Task to complete:
When you answer, give every record back exactly as written.

(Collected data entries)
-- ==== Sys2Proof/Machine/BufferCmds.lean ====
section
/-! DEFINITION. The rows of the tile buffers and sync objects (chapter 04): meanings. -/

namespace Sys2Proof.Machine

/-- BUFFER_READ (R114, R116 to R119, R136), with the requests that reach its bank within the same access slot. -/
def execBufferRead (t : TileIx) (w : WordIx) (cls : BufClass) (last : Bool) (slot : Nat) (upset : BitVec 576) (mates : List BufReq)
    (s : State) : Result :=
  s.onDevice fun c => c.bufServeAll t slot ({ word := w, cls, kind := .read last upset } :: mates)

/-- BUFFER_WRITE (R114, R116, R119, R136), with the requests of its access slot. -/
def execBufferWrite (t : TileIx) (w : WordIx) (cls : BufClass) (data : BitVec 512) (poison : Bool) (slot : Nat) (mates : List BufReq)
    (s : State) : Result :=
  s.onDevice fun c => c.bufServeAll t slot ({ word := w, cls, kind := .write data poison } :: mates)

/-- BUFFER_PARTIAL_WRITE (R115, R119): only management-class writes are of fewer than 64 bytes. -/
def execBufferPartialWrite (t : TileIx) (w : WordIx) (offset : BitVec 6) (bytes : List Byte) (slot : Nat) (upset : BitVec 576)
    (mates : List BufReq) (s : State) : Result :=
  s.onDevice fun c => c.bufServeAll t slot ({ word := w, cls := .management, kind := .part offset bytes upset } :: mates)

/-- CORRECTED_WRITE_BACK (R119). -/
def execCorrectedWriteBack (t : TileIx) (w : WordIx) (s : State) : Result := s.onDevice fun c => c.writeBack t w

/-- FILL (R120 to R122). -/
def execFill (t : TileIx) (start : WordIx) (length : BitVec 12) (value : Word64) (so : Option (BitVec 3)) (pass : Option Pass)
    (s : State) : Result :=
  s.onDevice fun c => c.offerFill t { copy := none, start, length, value, so, pass }

/-- COPY (R120 to R122). -/
def execCopy (t : TileIx) (src dst : WordIx) (length : BitVec 12) (so : Option (BitVec 3)) (pass : Option Pass) (s : State) :
    Result :=
  s.onDevice fun c => c.offerFill t { copy := some src, start := dst, length, value := 0, so, pass }

/-- FILL_COPY_DONE (R120, R121): the running operation writes its words and signals its completion object; it goes on as
far as slot guards let it, its accesses from `slot` on. -/
def execFillCopyDone (t : TileIx) (slot : Nat) (s : State) : Result := s.onDevice fun c => c.engineStep t slot

/-- SO_SET (R125, R132), with the other operations of its handshake. -/
def execSoSet (i : SoIx) (count limit : BitVec 24) (tclass : BitVec 3) (auto : Bool) (mates : List SoOp) (s : State) : Result :=
  s.onDevice fun c => c.soHandshake i (.set count limit tclass auto :: mates)

/-- SO_SIGNAL (R125 to R128, R132, R137). -/
def execSoSignal (i : SoIx) (n : BitVec 16) (mates : List SoOp) (s : State) : Result :=
  s.onDevice fun c => c.soHandshake i (.signal n :: mates)

/-- SO_SIGNAL_ERR (R125, R126, R132). -/
def execSoSignalErr (i : SoIx) (code : BitVec 4) (mates : List SoOp) (s : State) : Result :=
  s.onDevice fun c => c.soHandshake i (.err code :: mates)

/-- SO_WAIT (R126, R127, R129, R133, R218). -/
def execSoWait (i : SoIx) (g : Guard) (s : State) : Result :=
  s.onDevice fun c => (c.noteStreamWait i g).soWait i { guard := g }

/-- STROBE (R129): broadcast over the control mesh, it advances every running timer. -/
def execStrobe (s : State) : Result := s.onDevice fun c => (c.sendCtl 0 .strobe).strobeTimers

end Sys2Proof.Machine
end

Your solution:
-- ==== Sys2Proof/Machine/BufferCmds.lean ====
section
/-! DEFINITION. The rows of the tile buffers and sync objects (chapter 04): meanings. -/

namespace Sys2Proof.Machine

/-- BUFFER_READ (R114, R116 to R119, R136), with the requests that reach its bank within the same access slot. -/
def execBufferRead (t : TileIx) (w : WordIx) (cls : BufClass) (last : Bool) (slot : Nat) (upset : BitVec 576) (mates : List BufReq)
    (s : State) : Result :=
  s.onDevice fun c => c.bufServeAll t slot ({ word := w, cls, kind := .read last upset } :: mates)

/-- BUFFER_WRITE (R114, R116, R119, R136), with the requests of its access slot. -/
def execBufferWrite (t : TileIx) (w : WordIx) (cls : BufClass) (data : BitVec 512) (poison : Bool) (slot : Nat) (mates : List BufReq)
    (s : State) : Result :=
  s.onDevice fun c => c.bufServeAll t slot ({ word := w, cls, kind := .write data poison } :: mates)

/-- BUFFER_PARTIAL_WRITE (R115, R119): only management-class writes are of fewer than 64 bytes. -/
def execBufferPartialWrite (t : TileIx) (w : WordIx) (offset : BitVec 6) (bytes : List Byte) (slot : Nat) (upset : BitVec 576)
    (mates : List BufReq) (s : State) : Result :=
  s.onDevice fun c => c.bufServeAll t slot ({ word := w, cls := .management, kind := .part offset bytes upset } :: mates)

/-- CORRECTED_WRITE_BACK (R119). -/
def execCorrectedWriteBack (t : TileIx) (w : WordIx) (s : State) : Result := s.onDevice fun c => c.writeBack t w

/-- FILL (R120 to R122). -/
def execFill (t : TileIx) (start : WordIx) (length : BitVec 12) (value : Word64) (so : Option (BitVec 3)) (pass : Option Pass)
    (s : State) : Result :=
  s.onDevice fun c => c.offerFill t { copy := none, start, length, value, so, pass }

/-- COPY (R120 to R122). -/
def execCopy (t : TileIx) (src dst : WordIx) (length : BitVec 12) (so : Option (BitVec 3)) (pass : Option Pass) (s : State) :
    Result :=
  s.onDevice fun c => c.offerFill t { copy := some src, start := dst, length, value := 0, so, pass }

/-- FILL_COPY_DONE (R120, R121): the running operation writes its words and signals its completion object; it goes on as
far as slot guards let it, its accesses from `slot` on. -/
def execFillCopyDone (t : TileIx) (slot : Nat) (s : State) : Result := s.onDevice fun c => c.engineStep t slot

/-- SO_SET (R125, R132), with the other operations of its handshake. -/
def execSoSet (i : SoIx) (count limit : BitVec 24) (tclass : BitVec 3) (auto : Bool) (mates : List SoOp) (s : State) : Result :=
  s.onDevice fun c => c.soHandshake i (.set count limit tclass auto :: mates)

/-- SO_SIGNAL (R125 to R128, R132, R137). -/
def execSoSignal (i : SoIx) (n : BitVec 16) (mates : List SoOp) (s : State) : Result :=
  s.onDevice fun c => c.soHandshake i (.signal n :: mates)

/-- SO_SIGNAL_ERR (R125, R126, R132). -/
def execSoSignalErr (i : SoIx) (code : BitVec 4) (mates : List SoOp) (s : State) : Result :=
  s.onDevice fun c => c.soHandshake i (.err code :: mates)

/-- SO_WAIT (R126, R127, R129, R133, R218). -/
def execSoWait (i : SoIx) (g : Guard) (s : State) : Result :=
  s.onDevice fun c => (c.noteStreamWait i g).soWait i { guard := g }

/-- STROBE (R129): broadcast over the control mesh, it advances every running timer. -/
def execStrobe (s : State) : Result := s.onDevice fun c => (c.sendCtl 0 .strobe).strobeTimers

end Sys2Proof.Machine
end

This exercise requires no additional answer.